Exercise objective — Could you return each line of the material that has "enterIdle" in it?

Available data —
-- ==== Sys2Proof/Machine/Ops.lean ====
section
/-! DEFINITION. The operations every family of commands shares: the Alert Latch, the standing decision,
the hold-reason set, fault causes, command slots, lift moves, the swap, service states of heads, and
the departure of a jar. Each is a total function on State that leaves the queue alone. -/

namespace Sys2Proof.Machine

/-! ### Alert Latch and ALERT (R163, R164) -/

/-- ALERT takes its value from the latch and the mask (R163). -/
def driveAlert (s : State) : State :=
  { s with alerts.pin := meets s.alerts.latch s.alerts.mask }

/-- An alert kind is latched (R163). -/
def latchAlert (k : AlertKind) (s : State) : State :=
  driveAlert { s with alerts.latch := s.alerts.latch.set (alertIx k) true }

/-! ### Reading the Track -/

/-- The Track is frozen while ENCODER_SLIP or REVERSE_MOTION is among the fault causes (R20). -/
def frozen (s : State) : Bool :=
  s.run.causes[causeIx .encoderSlip] || s.run.causes[causeIx .reverseMotion]

/-- The tracking states (section 2.1). -/
def tracking : RunState → Bool
  | .run | .hold | .drain | .change => true
  | .idle | .prepare | .fault => false

/-- The entry at a position. No two entries share one (R9). -/
def entryAt (pos : Nat) (s : State) : Option Entry :=
  s.track.entries.find? (fun e => e.position == pos)

/-- The entry of a jar number. -/
def entryOf (jar : Word32) (s : State) : Option Entry :=
  s.track.entries.find? (fun e => e.jar == jar)

/-- The turret entry of pocket `p`: its entry at a position below x (Table 4-2, note 1). -/
def turretEntry (p : Head) (s : State) : Option Entry :=
  s.track.entries.find? (fun e => e.pocket == p && decide (e.position < s.track.geometry.x))

/-- A change of the entry of one jar. -/
def modEntry (jar : Word32) (f : Entry → Entry) (s : State) : State :=
  { s with track.entries := s.track.entries.map (fun e => if e.jar == jar then f e else e) }

/-- A flag is added to the entry of a jar (R12). -/
def addFlag (jar : Word32) (k : JarFlag) (s : State) : State :=
  modEntry jar (fun e => { e with flags := e.flags.add k }) s

/-- The recipe a jar takes its values from: the one in the bank its entry references (R10, R47). -/
def recipeOf (b : BankRef) (s : State) : Recipe :=
  match b with
  | .active => s.recipes.active.getD Config.missingRecipe
  | .retiring => s.recipes.retiring.getD Config.missingRecipe

/-! ### The standing decision (R38, R39, R40) -/

/-- The decision for the coming pocket (R38). -/
def decideGate (s : State) : Decision :=
  if s.run.state == .run && !s.run.batchEnded
      && s.heads[s.track.pocket + 1].service == .inService then
    if s.gate.gapCount == 0 then .admitJar else .gap
  else .closed

/-- The standing decision is remade and GATE_OUT follows it (R39, R40). -/
def remakeDecision (s : State) : State :=
  { s with gate.decision := decideGate s, gate.gateOut := decideGate s == .admitJar }

/-! ### Run states and the hold-reason set (R28, R30, R31) -/

/-- The run state changes. LSTOP is asserted exactly in FAULT (R35), the change phase is NONE outside
CHANGE (R24), and the decision is remade (R39). -/
def setRunState (st : RunState) (s : State) : State :=
  remakeDecision { s with run.state := st, run.lstop := st == .fault
                          run.phase := if st == .change then s.run.phase else .none }

/-- An entry to HOLD: HOLD_ENTERED is latched (R28). -/
def enterHold (s : State) : State := latchAlert .holdEntered (setRunState .hold s)

/-- A rule makes the state RUN: HOLD instead while the hold-reason set is not empty (R28). -/
def enterRunOrHold (s : State) : State :=
  if isEmptySet s.run.hold then setRunState .run s else enterHold s

/-- A hold reason is added (`b`) or removed, and the change is handed to R28 (R31). -/
def setHold (r : HoldReason) (b : Bool) (s : State) : State :=
  let t := { s with run.hold := s.run.hold.set (holdIx r) b }
  if s.run.state == .run && isEmptySet s.run.hold && !isEmptySet t.run.hold then enterHold t
  else if s.run.state == .hold && !isEmptySet s.run.hold && isEmptySet t.run.hold then
    setRunState .run t
  else t

/-- An entry to IDLE: the gap count becomes 0, a pending request is dropped, the phase is NONE (R30). -/
def enterIdle (s : State) : State :=
  setRunState .idle { s with run.request := none, gate.gapCount := 0 }

/-- DRAIN ends when the Track is empty (R30). -/
def drainEnd (s : State) : State :=
  if s.run.state == .drain && s.track.entries.isEmpty then enterIdle s else s

/-- An entry to DRAIN. With the Track already empty it becomes IDLE at once (R30). -/
def enterDrain (s : State) : State := drainEnd (setRunState .drain s)

/-- The batch-ended flag is set, and the decision is remade (R39). -/
def endBatchFlag (s : State) : State := remakeDecision { s with run.batchEnded := true }

/-! ### Command slots (R84, R86) -/

/-- A change of what the Head Link holds for one head. -/
def modLine (p : Head) (f : HeadLine → HeadLine) (s : State) : State :=
  { s with link.lines := s.link.lines.set p (f s.link.lines[p]) }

Answer —
def enterIdle (s : State) : State :=
  if s.run.state == .drain && s.track.entries.isEmpty then enterIdle s else s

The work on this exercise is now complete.